EXERCISE: Give the lines below again exactly, starting with the line that holds "programmed once). -/" and going on through the line that holds "to R468). -/".

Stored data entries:
/-- A write of RESTORE (R413): the device returns to epoch T, or the restore is refused with event 0x0709. -/
def restoreWrite (s : State) (src : Src) (note : Bool := true) : State :=
  let t := rd s CUP_ING_TARGET
  let s0 := logAccIf note s src CUP_ING_CTRL (setBits (rd s CUP_ING_CTRL) 3 1 1)
  if s.ingot.busy ≠ 0 then logDiscard s src CUP_ING_CTRL 4 8
  else match restoreFails s t with
    | some c => logCup s0 0x0709 [t, c]
    | none =>
      let r := writeBack s0 t
      let s1 := zeroRanges (dropCopies r.1 (fun h => epochFrom h t))
      let s2 := endRollback (restoreImage s1 (spGet s.ingot.images t [])) t
      let s3 := s2.withFlask { s2.flask with cache := spGet s.ingot.caches t [] }
      let keep := (s.ingot.drain.filter (fun d => d.1 == t))
      restoreContexts (s3.withIngot { s3.ingot with
        busy := 4, busyAt := tickNow s, wrote := r.2, failed := false, drain := keep, want := none, waiting := false
        images := s.ingot.images.filter (fun p => decide (p.1 ≤ t))
        caches := s.ingot.caches.filter (fun p => decide (p.1 ≤ t)) })

/-- RESTORE (R413). -/
def execRestore (src : Src) (s : State) : Host.Outcome State Fault Refusal :=
  if !isReady s then .next (emit s (.unsupported src)) else .next (restoreWrite s src)

/-- RESTORE_COMPLETE (R413): event 0x0708. -/
def execRestoreComplete (s : State) : Host.Outcome State Fault Refusal :=
  if s.ingot.busy ≠ 4 then .next s else
  .next (logCup (s.withIngot { s.ingot with busy := 0 }) 0x0708
    [rd s CUP_ING_EPOCH, s.ingot.wrote, tickNow s - s.ingot.busyAt])

/-- A write of LOAD (R414, R415): the spare of a flask, with an address taken and its masked contexts DISABLED, reads
epoch T from the buddy and the source positions. -/
def loadWrite (s : State) (src : Src) (note : Bool := true) : State :=
  let t := rd s CUP_ING_TARGET
  let v := rd s CUP_ING_LOADSRC
  let ok := isSpare s && (ownAddress s).isSome && (List.range 16).all (fun x => !masked s x || ctxState s x == 0)
  if s.ingot.busy ≠ 0 then logDiscard s src CUP_ING_CTRL 4 8 else
  let s0 := logAccIf note s src CUP_ING_CTRL (setBits (rd s CUP_ING_CTRL) 4 1 1)
  if !ok then logCup (s0.withIngot { s0.ingot with failed := true }) 0x070B [t, 0, 0] else
  let s1 := s0.withIngot { s0.ingot with busy := 5, busyAt := tickNow s, failed := false }
  let ask (st : State) (d : Nat) : State := sendMsg st "LOAD_READ" d [t] 3 (drainSlice s) (drainBank s) 0 0
  let s2 := if bit v 31 then s1 else ask s1 (bits (rd s CUP_ING_BUDDY) 0 16)
  ((List.range 9).filter (fun p => bit v p)).foldl (fun st p => ask st (posDest st p)) s2

/-- LOAD (R414). -/
def execLoad (src : Src) (s : State) : Host.Outcome State Fault Refusal :=
  if !isReady s then .next (emit s (.unsupported src)) else .next (loadWrite s src)
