-- ==== Sys2Proof/Safety.lean ====
section
/-! DEFINITION. What a good state is and what a safe step is, in the terms that the statements use. -/
namespace Sys2Proof.Machine

/-- The tiers, the casting buffers and the scratchpads are in their canonical form: equal contents are equal data. -/
def State.canonical (s : State) : Prop := Memory.wf s.mem = true ∧ Memory.wf s.spad = true

/-- A step that completes: it answers a next state. -/
def completes (s : State) : Prop := ∃ t, step s = .next t

/-- The key fuses (R431): whether they are programmed, the hash, and REQUIRE. -/
def State.fuses (s : State) : Bool × List Byte × Bool := (s.cup.fused, s.cup.fuseHash, s.cup.require)

/-- A recorder in order (R465 to R468): at most 16,384 entries of sixteen words, whose words 0 count up from the first
SEQ; at most 64 events waiting; every listed bucket short of its sixteen tokens; no entry while a clear is under way. -/
def HeatLog.sound (h : HeatLog) : Prop :=
  h.nextSeq < 2 ^ 32 ∧ h.entries.length ≤ hlogSize ∧ h.waiting.length ≤ 64 ∧ (∀ e ∈ h.entries, e.length = 16) ∧ (∀ e ∈ h.tokens, e.2 < 16) ∧
  (h.clearing.isSome = true → h.entries = []) ∧
  (h.clearing = none → h.nextSeq = (h.firstSeq + h.entries.length) % 2 ^ 32) ∧
  (∀ i, i < h.entries.length → (h.entries.getD i []).head? = some (BitVec.ofNat 32 (h.firstSeq + i)))

/-- A state in order: memory in its canonical form, and a recorder in order. -/
def State.inOrder (s : State) : Prop := s.canonical ∧ s.hlog.sound

/-- A state in which no command has to wait for another: no ingot cut holds the sprue, and no line of memory is
waited for. -/
def State.calm (s : State) : Prop := s.ingot.blocked = false ∧ s.ingot.waiting = false ∧ s.flask.need = []

/-- The registers that recording an event advances: the HLG block, and the count of host writes dropped (R470, R487). -/
def logReg (o : Nat) : Bool :=
  (decide (0x20000 ≤ o) && decide (o < 0x30000)) || o == Reg.CUP_MOD_HOSTDROP_CNT_LO || o == Reg.CUP_MOD_HOSTDROP_CNT_HI

/-- `t` is `s` but for what recording an event leaves: the recorder, its registers, the MSI-X pending bits and the
outputs. -/
def recordsOnly (s t : State) : Prop :=
  t = { s with regs := t.regs, hlog := t.hlog, bar4 := t.bar4, out := t.out } ∧ ∀ o, logReg o = false → reg t o = reg s o

end Sys2Proof.Machine
end

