-- ==== Sys2Proof/Certificates/Slice0/Obligations.lean ====
section
/-! DEFINITION. What the provers are to settle: the statements about the block, family by family. A statement that rests on
a choice of the model names its entry of the assumption log. `recordsOnly s t` says that `t` is `s` but for what recording
an event leaves. -/
open Sys2Proof Sys2Proof.Machine Sys2Proof.Machine.Reg

/-- A step with a command at the front of the queue is that command on the state with the queue's rest. -/
def Obligations.StepRunsFrontCommand : Prop :=
  ∀ (c : Instr) (rest : List Instr) (s : State), s.pending = c :: rest → step s = exec c { s with pending := rest }

/-- With no command waiting a step is one tick: the module's clock alone runs while the main domain is held, and in a
running domain the tick count and the root clock advance too (R460). The model's choice (log entry 2). -/
def Obligations.EmptyQueueStepIsOneTick : Prop :=
  ∀ s : State, s.pending = [] → step s = .next (tick s) ∧
    (serving s = false → ∃ t, step s = .next t ∧ t.module_.now = s.module_.now + 1 ∧ t.clock = s.clock) ∧
    (serving s = true → s.mode ≠ .ready → ∃ t, step s = .next t ∧ t.module_.now = s.module_.now + 1 ∧
      t.clock.now = s.clock.now + 1 ∧ t.clock.half = s.clock.half + 96 + s.clock.point)

/-- Every command but JTAG_INSTRUCTION answers a next state, from every state and with every operand. -/
def Obligations.EveryCommandCompletes : Prop :=
  ∀ (c : Instr) (s : State), (∀ kind, c ≠ .jtagInstruction kind) → ∃ t, exec c s = .next t

/-- The queue is first in, first out: a step takes its front and leaves the rest as it was. -/
def Obligations.QueueIsFirstInFirstOut : Prop :=
  ∀ s t : State, s.inOrder → step s = .next t → t.pending = s.pending.tail

/-- No step changes fuses that are programmed (R431: the fuses are programmed once). -/
def Obligations.ProgrammedFusesStay : Prop :=
  ∀ s t : State, s.inOrder → s.fuses.1 = true → step s = .next t → t.fuses = s.fuses

/-- Every step keeps the canonical form of memory and scratchpads, and the order of the Heat Log (R465 to R468). -/
def Obligations.EveryStepKeepsOrder : Prop :=
  ∀ s t : State, s.inOrder → step s = .next t → t.inOrder

/-- The state after reset is in order, its queue and its outputs are empty, and nothing is fused; every register reads its
reset value, every tier and scratchpad byte reads zero, the main domain is held in reset with its rails on, and the Heat Log
is empty. That the rails are on is the model's choice (log entry 7), and so is a value that the specification does not
state (log entries 1 and 12). -/
def Obligations.ResetState : Prop :=
  State.reset.inOrder ∧ State.reset.pending = [] ∧ State.reset.out = [] ∧ State.reset.fuses = (false, [], false) ∧
  (∀ o, reg State.reset o = regReset o) ∧ (∀ a, byteAt State.reset.mem a = 0) ∧ (∀ a, byteAt State.reset.spad a = 0) ∧
  State.reset.mode = .held ∧ State.reset.module_.rstHeld = true ∧ State.reset.module_.rails = true ∧
  State.reset.hlog.entries = [] ∧ State.reset.hlog.firstSeq = 1 ∧ State.reset.hlog.nextSeq = 1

RESPONSE BOX:
/-- No step changes fuses that are programmed (R431: the fuses are programmed once). -/
def Obligations.ProgrammedFusesStay : Prop :=
  ∀ s t : State, s.inOrder → s.fuses.1 = true → step s = .next t → t.fuses = s.fuses

/-- Every step keeps the canonical form of memory and scratchpads, and the order of the Heat Log (R465 to R468). -/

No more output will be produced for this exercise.